(Material provided begins)

theorem hash128C4to8_ok {B : List Byte} (s : U64) (h : 4 ≤ B.length) :
    hash128C4to8 Config.params B s = .ok (Spec.h128C4to8 B s) := by
  simp only [hash128C4to8]
  rw [le32_ok (by omega), le32_ok (by omega), k64_ok (by omega), k64_ok (by omega), k64_ok (by omega),
    k64_ok (by omega)]
  simp only [ok_bind, pure_ok, rrmxmx_eq, join32_eq, seed4to8_eq, trunc64, Spec.h128C4to8]

theorem hash128C9to16_ok {B : List Byte} (s : U64) (h : 8 ≤ B.length) :
    hash128C9to16 Config.params B s = .ok (Spec.h128C9to16 B s) := by
  simp only [hash128C9to16]
  rw [le64_ok (by omega), le64_ok (by omega), k64_ok (by omega), k64_ok (by omega), k64_ok (by omega),
    k64_ok (by omega)]
  simp only [ok_bind, pure_ok, avalanche3_eq, bswap64_eq, mul128Fold64_params, trunc64, Spec.h128C9to16]

/-- Tiers that do not run leave the accumulators (R175). -/
theorem foldlM_tiers_off {B : List Byte} {s : U64} {l : List Nat} (h : ∀ t ∈ l, ¬ 32 * t < B.length)
    (acc : U64 × U64) : l.foldlM (tier17to128 Config.params B s) acc = .ok acc := by
  induction l with
  | nil => rfl
  | cons t l ih =>
    rw [List.foldlM_cons, tier17to128_off (h t (by simp)), ok_bind, ih fun t ht => h t (by simp [ht])]

/-- The tiers below `(n + 31) / 32` run, the others do not (R175). -/
theorem hash128C17to128_ok {B : List Byte} (s : U64) (h17 : 17 ≤ B.length) (h128 : B.length ≤ 128) :
    hash128C17to128 Config.params B s = .ok (Spec.h128C17to128 B s) := by
  obtain ⟨q, hq⟩ : ∃ q, 4 = (B.length + 31) / 32 + q := ⟨4 - (B.length + 31) / 32, by omega⟩
  rw [hash128C17to128, hq, List.range_add, List.foldlM_append, foldlM_sum_pair _
    (fun t => Spec.mix B s (16 * t) (32 * t) + Spec.mix B s (B.length - 16 * (t + 1)) (32 * t + 16))
    (fun t => Spec.mix B s (B.length - 16 * (t + 1)) (32 * t) + Spec.mix B s (16 * t) (32 * t + 16)), ok_bind,
    foldlM_tiers_off, ok_bind, pure_ok]
  · simp only [avalanche3_eq, Spec.h128C17to128, trunc64, prime64_1_eq]
    congr 3
    exact BitVec.zero_add _
  · intro t ht
    obtain ⟨u, -, rfl⟩ := List.mem_map.mp ht
    omega
  · intro acc t ht
    have ht := List.mem_range.mp ht
    exact tier17to128_ok (by omega) (by omega) h17

/-- Eight calls into the low accumulator; the other blocks and the last 16 bytes into the high one (R176). -/
theorem hash128C129to240_ok {B : List Byte} (s : U64) (h129 : 129 ≤ B.length) (h240 : B.length ≤ 240) :
    hash128C129to240 Config.params B s = .ok (Spec.h128C129to240 B s) := by
  simp only [hash128C129to240]
  rw [foldlM_sum _ (fun i => Spec.mix B s (16 * i) (16 * i)), ok_bind, List.range'_eq_map_range, List.foldlM_map,
    foldlM_sum _ (fun i => Spec.mix B s (16 * (i + 8)) (16 * i + 3)), ok_bind, addMix_ok (by omega) (by omega), ok_bind,
    pure_ok]
  · simp only [avalanche3_eq, Spec.h128C129to240, trunc64, prime64_1_eq]
    congr 4
    exact BitVec.zero_add _
  · intro acc i hi
    have hi := List.mem_range.mp hi
    rw [addMix_ok (by omega) (by omega), Nat.add_comm 8 i, Nat.add_sub_cancel]
  · intro acc i hi
    have hi := List.mem_range.mp hi
    exact addMix_ok (by omega) (by omega)

/-- The last 64 bytes again when some bytes follow the last full stripe (R178). -/
theorem longRest_ok {B : List Byte} (s : U64) (h : 64 ≤ B.length) (acc : U64 × U64) :
    longRest Config.params B s acc = .ok
      (acc.1 + (if B.length % 64 = 0 then 0 else Spec.stripeSum B (B.length - 64) s),
        acc.2 + (if B.length % 64 = 0 then 0 else Spec.stripeSum B (B.length - 64) (s + 1))) := by
  rw [longRest, Config.stripe]
  by_cases hr : B.length % 64 = 0
  · rw [if_neg (not_not.mpr hr), if_pos hr, if_pos hr]
    exact congrArg Except.ok (Prod.ext (BitVec.add_zero _).symm (BitVec.add_zero _).symm)
  · rw [if_pos hr, if_neg hr, if_neg hr, longStripe_ok (by omega)]

/-- Every full stripe, then the remaining bytes (R178). -/
theorem hash128C241_ok {B : List Byte} (s : U64) (h : 64 ≤ B.length) :
    hash128C241 Config.params B s = .ok (Spec.h128C241 B s) := by
  simp only [hash128C241, Config.stripe]
  rw [foldlM_sum_pair _ (fun i => Spec.stripeSum B (64 * i) (s + 64 * trunc64 i))
    (fun i => Spec.stripeSum B (64 * i) (s + 64 * trunc64 i + 1)), ok_bind, longRest_ok s h, ok_bind, pure_ok]
  · have add_zero : ∀ x : U64, x + 0 = x := BitVec.add_zero
    simp only [avalanche3_eq, Spec.h128C241, Spec.longSum, trunc64, prime64_1_eq, p64_2_eq, add_zero]
  · intro acc i hi
    have hi := List.mem_range.mp hi
    exact longStripe_ok (by omega)

/-- HASH128 by the ordered classes of R170 (R179). -/
theorem hash128_ok (B : List Byte) (s : U64) : Machine.hash128 Config.params B s = .ok (Spec.hash128 B s) := by
  unfold Machine.hash128 lenClass Spec.hash128
  by_cases h0 : B.length = 0
  · simp only [h0, if_true]; exact hash128C0_ok s
  by_cases h3 : B.length ≤ 3
  · simp only [h0, h3, if_true, if_false]; exact hash128C1to3_ok s (by omega) h3
  by_cases h8 : B.length ≤ 8
  · simp only [h0, h3, h8, if_true, if_false]; exact hash128C4to8_ok s (by omega)
  by_cases h16 : B.length ≤ 16
  · simp only [h0, h3, h8, h16, if_true, if_false]; exact hash128C9to16_ok s (by omega)
  by_cases h128 : B.length ≤ 128
  · simp only [h0, h3, h8, h16, h128, if_true, if_false]; exact hash128C17to128_ok s (by omega) h128
  by_cases h240 : B.length ≤ 240
  · simp only [h0, h3, h8, h16, h128, h240, if_true, if_false]; exact hash128C129to240_ok s (by omega) h240
  · simp only [h0, h3, h8, h16, h128, h240, if_false]; exact hash128C241_ok s (by omega)

end Sys2Proof.OneShot
end

section
/-! SUPPORT. The statements of the family 30_encoding about words: which words decode and to what, the way back, and the
step that runs a decoded word (spec/30_encoding.md R60 to R73). -/

namespace Sys2Proof.EncodingFamily

open Machine Laws

/-! ### What a word that decodes says -/

/-- RSV of the word `w` is zero, and the opcode and the fields that the command `i` reads are those of `i` (R63, R66 to
R68). -/
def Carries (w : U32) (i : Instr) : Prop :=
  rsvOf w = 0 ∧ opcOf w = i.opcode ∧ (i.readsR = true → (rOf w).toNat = i.rField) ∧
    (i.readsK = true → (kOf w).toNat = i.kField)

theorem carries_of_decodeWord {w : U32} {i : Instr} (h : decodeWord w = .ok i) : Carries w i := by
  unfold decodeWord at h
  split at h
  · cases h
  · rename_i hrsv
    refine ⟨not_not.mp hrsv, ?_⟩
    -- every opcode of the map leaves one goal, about the command it stands for
    split at h <;> cases h
    all_goals
      rename_i hopc
      exact ⟨BitVec.eq_of_toNat_eq hopc, by simp [Instr.readsR, Instr.rField], by simp [Instr.readsK, Instr.kField]⟩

(Material provided ends)

Please reproduce, exactly as they appear above, the lines from the line containing "by_cases hr : B.length % 64 = 0" up to and including the line containing "R170 (R179). -/".

▶ _Response area_
  by_cases hr : B.length % 64 = 0
  · rw [if_neg (not_not.mpr hr), if_pos hr, if_pos hr]
    exact congrArg Except.ok (Prod.ext (BitVec.add_zero _).symm (BitVec.add_zero _).symm)
  · rw [if_pos hr, if_neg hr, if_neg hr, longStripe_ok (by omega)]

/-- Every full stripe, then the remaining bytes (R178). -/
theorem hash128C241_ok {B : List Byte} (s : U64) (h : 64 ≤ B.length) :
    hash128C241 Config.params B s = .ok (Spec.h128C241 B s) := by
  simp only [hash128C241, Config.stripe]
  rw [foldlM_sum_pair _ (fun i => Spec.stripeSum B (64 * i) (s + 64 * trunc64 i))
    (fun i => Spec.stripeSum B (64 * i) (s + 64 * trunc64 i + 1)), ok_bind, longRest_ok s h, ok_bind, pure_ok]
  · have add_zero : ∀ x : U64, x + 0 = x := BitVec.add_zero
    simp only [avalanche3_eq, Spec.h128C241, Spec.longSum, trunc64, prime64_1_eq, p64_2_eq, add_zero]
  · intro acc i hi
    have hi := List.mem_range.mp hi
    exact longStripe_ok (by omega)

/-- HASH128 by the ordered classes of R170 (R179). -/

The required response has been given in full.